From the data below, set down exactly the lines between the one holding "match s.memRead (s.pc.toNat + 1) with" and the one holding "cycle it began runs its TICK and FLUSH. -/", inclusive, and no others.

___ Exercise input

-- ==== Sys2Proof/Syntax.lean ====
section
/-! DEFINITION. Syntax: one constructor for each of the 34 rows of spec/opcode_table.json
(30_encoding.md R57 to R62). The set is closed (00_scope.md R2). -/

namespace Sys2Proof

/-- The instructions. `x` and `y` are register numbers, `kk` a byte, `addr` a 12-bit address, `n` a
number of sprite rows 0 to 15 (30_encoding.md R54, R56). -/
inductive Instr where
  /-- 00E0 `CLS`, R111. -/
  | cls
  /-- 00EE `RET`, R81. -/
  | ret
  /-- 1nnn `JP addr`, R82. -/
  | jp (addr : Addr12)
  /-- 2nnn `CALL addr`, R83. -/
  | call (addr : Addr12)
  /-- 3xkk `SE Vx, kk`, R84. -/
  | seImm (x : RegIdx) (kk : Byte)
  /-- 4xkk `SNE Vx, kk`, R85. -/
  | sneImm (x : RegIdx) (kk : Byte)
  /-- 5xy0 `SE Vx, Vy`, R86. -/
  | seReg (x y : RegIdx)
  /-- 6xkk `LD Vx, kk`, R91. -/
  | ldImm (x : RegIdx) (kk : Byte)
  /-- 7xkk `ADD Vx, kk`, R92. -/
  | addImm (x : RegIdx) (kk : Byte)
  /-- 8xy0 `LD Vx, Vy`, R93. -/
  | ldReg (x y : RegIdx)
  /-- 8xy1 `OR Vx, Vy`, R94. -/
  | orReg (x y : RegIdx)
  /-- 8xy2 `AND Vx, Vy`, R95. -/
  | andReg (x y : RegIdx)
  /-- 8xy3 `XOR Vx, Vy`, R96. -/
  | xorReg (x y : RegIdx)
  /-- 8xy4 `ADD Vx, Vy`, R97. -/
  | addReg (x y : RegIdx)
  /-- 8xy5 `SUB Vx, Vy`, R98. -/
  | subReg (x y : RegIdx)
  /-- 8xy6 `SHR Vx`, R99. The word has a `y` field, which the instruction ignores (R64). -/
  | shr (x y : RegIdx)
  /-- 8xy7 `SUBN Vx, Vy`, R100. -/
  | subnReg (x y : RegIdx)
  /-- 8xyE `SHL Vx`, R101. The word has a `y` field, which the instruction ignores (R64). -/
  | shl (x y : RegIdx)
  /-- 9xy0 `SNE Vx, Vy`, R87. -/
  | sneReg (x y : RegIdx)
  /-- Annn `LD I, addr`, R103. -/
  | ldI (addr : Addr12)
  /-- Bnnn `JP V0, addr`, R88. -/
  | jpV0 (addr : Addr12)
  /-- Cxkk `RND Vx, kk`, R102. -/
  | rnd (x : RegIdx) (kk : Byte)
  /-- Dxyn `DRW Vx, Vy, n`, R112. -/
  | drw (x y : RegIdx) (n : Fin 16)
  /-- Ex9E `SKP Vx`, R117. -/
  | skp (x : RegIdx)
  /-- ExA1 `SKNP Vx`, R118. -/
  | sknp (x : RegIdx)
  /-- Fx07 `LD Vx, DT`, R114. -/
  | ldVxDt (x : RegIdx)
  /-- Fx0A `LD Vx, K`, R119. -/
  | ldVxK (x : RegIdx)
  /-- Fx15 `LD DT, Vx`, R115. -/
  | ldDtVx (x : RegIdx)
  /-- Fx18 `LD ST, Vx`, R116. -/
  | ldStVx (x : RegIdx)
  /-- Fx1E `LD I, Vx`, R104. -/
  | ldIVx (x : RegIdx)
  /-- Fx29 `LD F, Vx`, R105. -/
  | ldFVx (x : RegIdx)
  /-- Fx33 `LD B, Vx`, R106. -/
  | ldBVx (x : RegIdx)
  /-- Fx55 `LD [I], Vx`, R107. -/
  | ldMemVx (x : RegIdx)
  /-- Fx65 `LD Vx, [I]`, R108. -/
  | ldVxMem (x : RegIdx)
deriving DecidableEq, Repr

end Sys2Proof
end

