-- ==== Sys2Proof/Machine/Cycle.lean ====
section
/-! DEFINITION. Cycle: the phases of one cycle around the execute phase (40_cycle.md), the host's reset,
and placing an instruction where the next cycle fetches. -/

namespace Sys2Proof.Machine

/-- FETCH (40_cycle.md R72): the word at `pc`, or the lower of the two addresses that does not exist. -/
def State.fetch (s : State) : Except Nat Word :=
  match s.memRead s.pc.toNat with
  | .error a => .error a
  | .ok hi =>
    match s.memRead (s.pc.toNat + 1) with
    | .error a => .error a
    | .ok lo => .ok (wordOfBytes hi lo)

/-- TICK and FLUSH (40_cycle.md R77, R78). -/
def State.finishCycle (s : State) : State := s.tickTimers.flushFrame

/-- What follows the execute phase: nothing after a fault (40_cycle.md R75), nothing now when an Fx0A was
suspended (R76), otherwise TICK and FLUSH. -/
def State.afterExecute (s : State) : State :=
  if s.fault.isSome then s else if s.wait.isSome then s else s.finishCycle

/-- A waiting cycle (40_cycle.md R71): nothing without a key event; with one the Fx0A completes and the
cycle it began runs its TICK and FLUSH. -/
def State.waitingCycle (s : State) (x : RegIdx) : State :=
  match s.input.keyEvent with
  | none => s
  | some k => (s.resume x k).finishCycle

/-- The execute phase and what follows it, for an instruction on the state after the advance. -/
def executeCycle (i : Instr) (s : State) : Host.Outcome State Fault Refusal :=
  match exec i s with
  | .next t => .next t.afterExecute
  | .fault f => .fault f
  | .refused r => .refused r

/-- A cycle that is neither halted nor waiting: FETCH, ADVANCE, EXECUTE, and a fault of the fetch or of
the decoder taken (40_cycle.md R69, R72 to R75). -/
def runningCycle (s : State) : Host.Outcome State Fault Refusal :=
  match s.fetch with
  | .error a => .next (s.takeFault .memoryOutOfBounds s.pc (BitVec.ofNat 16 a))
  | .ok w =>
    match decodeWord w with
    | .error _ => .next (s.advance.raise .unsupportedOpcode w)
    | .ok i => executeCycle i s.advance

/-- The body of `Cycle(state, in)` (40_cycle.md R69) on a state whose outputs are cleared: halted (R70),
waiting (R71), or running. -/
def cycleBody (s : State) : Host.Outcome State Fault Refusal :=
  match s.fault with
  | some _ => .next s
  | none =>
    match s.wait with
    | some x => .next (s.waitingCycle x)
    | none => runningCycle s

/-- The end of a cycle, when its inputs are used up. -/
def endCycle : Host.Outcome State Fault Refusal → Host.Outcome State Fault Refusal
  | .next t => .next t.nextInput
  | .fault f => .fault f
  | .refused r => .refused r

/-- One cycle: outputs cleared, the body, inputs used up (40_cycle.md R68, R69). -/
def runCycle (s : State) : Host.Outcome State Fault Refusal := endCycle (cycleBody s.clearOut)

/-! ## Reset and program loading (70_reset_and_hazards.md R147 to R149) -/

/-- The state after reset with a program image: the image from `LOAD_BASE` up (10_state.md R31). A legal
image has at most 3584 bytes (`imageWellFormed`); bytes beyond the memory are not placed. -/
def State.resetWith (image : List Byte) : State :=
  { State.reset with
    mem := Memory.load [] Config.loadBase (image.take (Config.memSize - Config.loadBase)) }

/-- The host's reset of a running core: nothing the core held survives (R147). The inputs the host will
supply are the host's and go on. -/
def State.hostReset (s : State) (image : List Byte) : State :=
  { State.resetWith image with inputs := s.inputs, ticks := s.ticks }

/-! ## An instruction placed where the next cycle fetches -/

/-- Where an instruction can be fetched from: `pc`, or `LOAD_BASE` when no word fits at `pc`. -/
def State.fetchAddr (s : State) : Word :=
  if s.pc.toNat + 1 < Config.memSize then s.pc else BitVec.ofNat 16 Config.loadBase

/-- The state with a word stored where it fetches, high byte first, and able to fetch: neither halted nor
waiting. -/
def State.placeWord (s : State) (w : Word) : State :=
  let a := s.fetchAddr
  { (s.writeByte a.toNat (highByte w)).writeByte (a.toNat + 1) (lowByte w) with
    pc := a, wait := none, fault := none }

end Sys2Proof.Machine
end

______

* Task solution *
    match s.memRead (s.pc.toNat + 1) with
    | .error a => .error a
    | .ok lo => .ok (wordOfBytes hi lo)

/-- TICK and FLUSH (40_cycle.md R77, R78). -/
def State.finishCycle (s : State) : State := s.tickTimers.flushFrame

/-- What follows the execute phase: nothing after a fault (40_cycle.md R75), nothing now when an Fx0A was
suspended (R76), otherwise TICK and FLUSH. -/
def State.afterExecute (s : State) : State :=
  if s.fault.isSome then s else if s.wait.isSome then s else s.finishCycle

/-- A waiting cycle (40_cycle.md R71): nothing without a key event; with one the Fx0A completes and the
cycle it began runs its TICK and FLUSH. -/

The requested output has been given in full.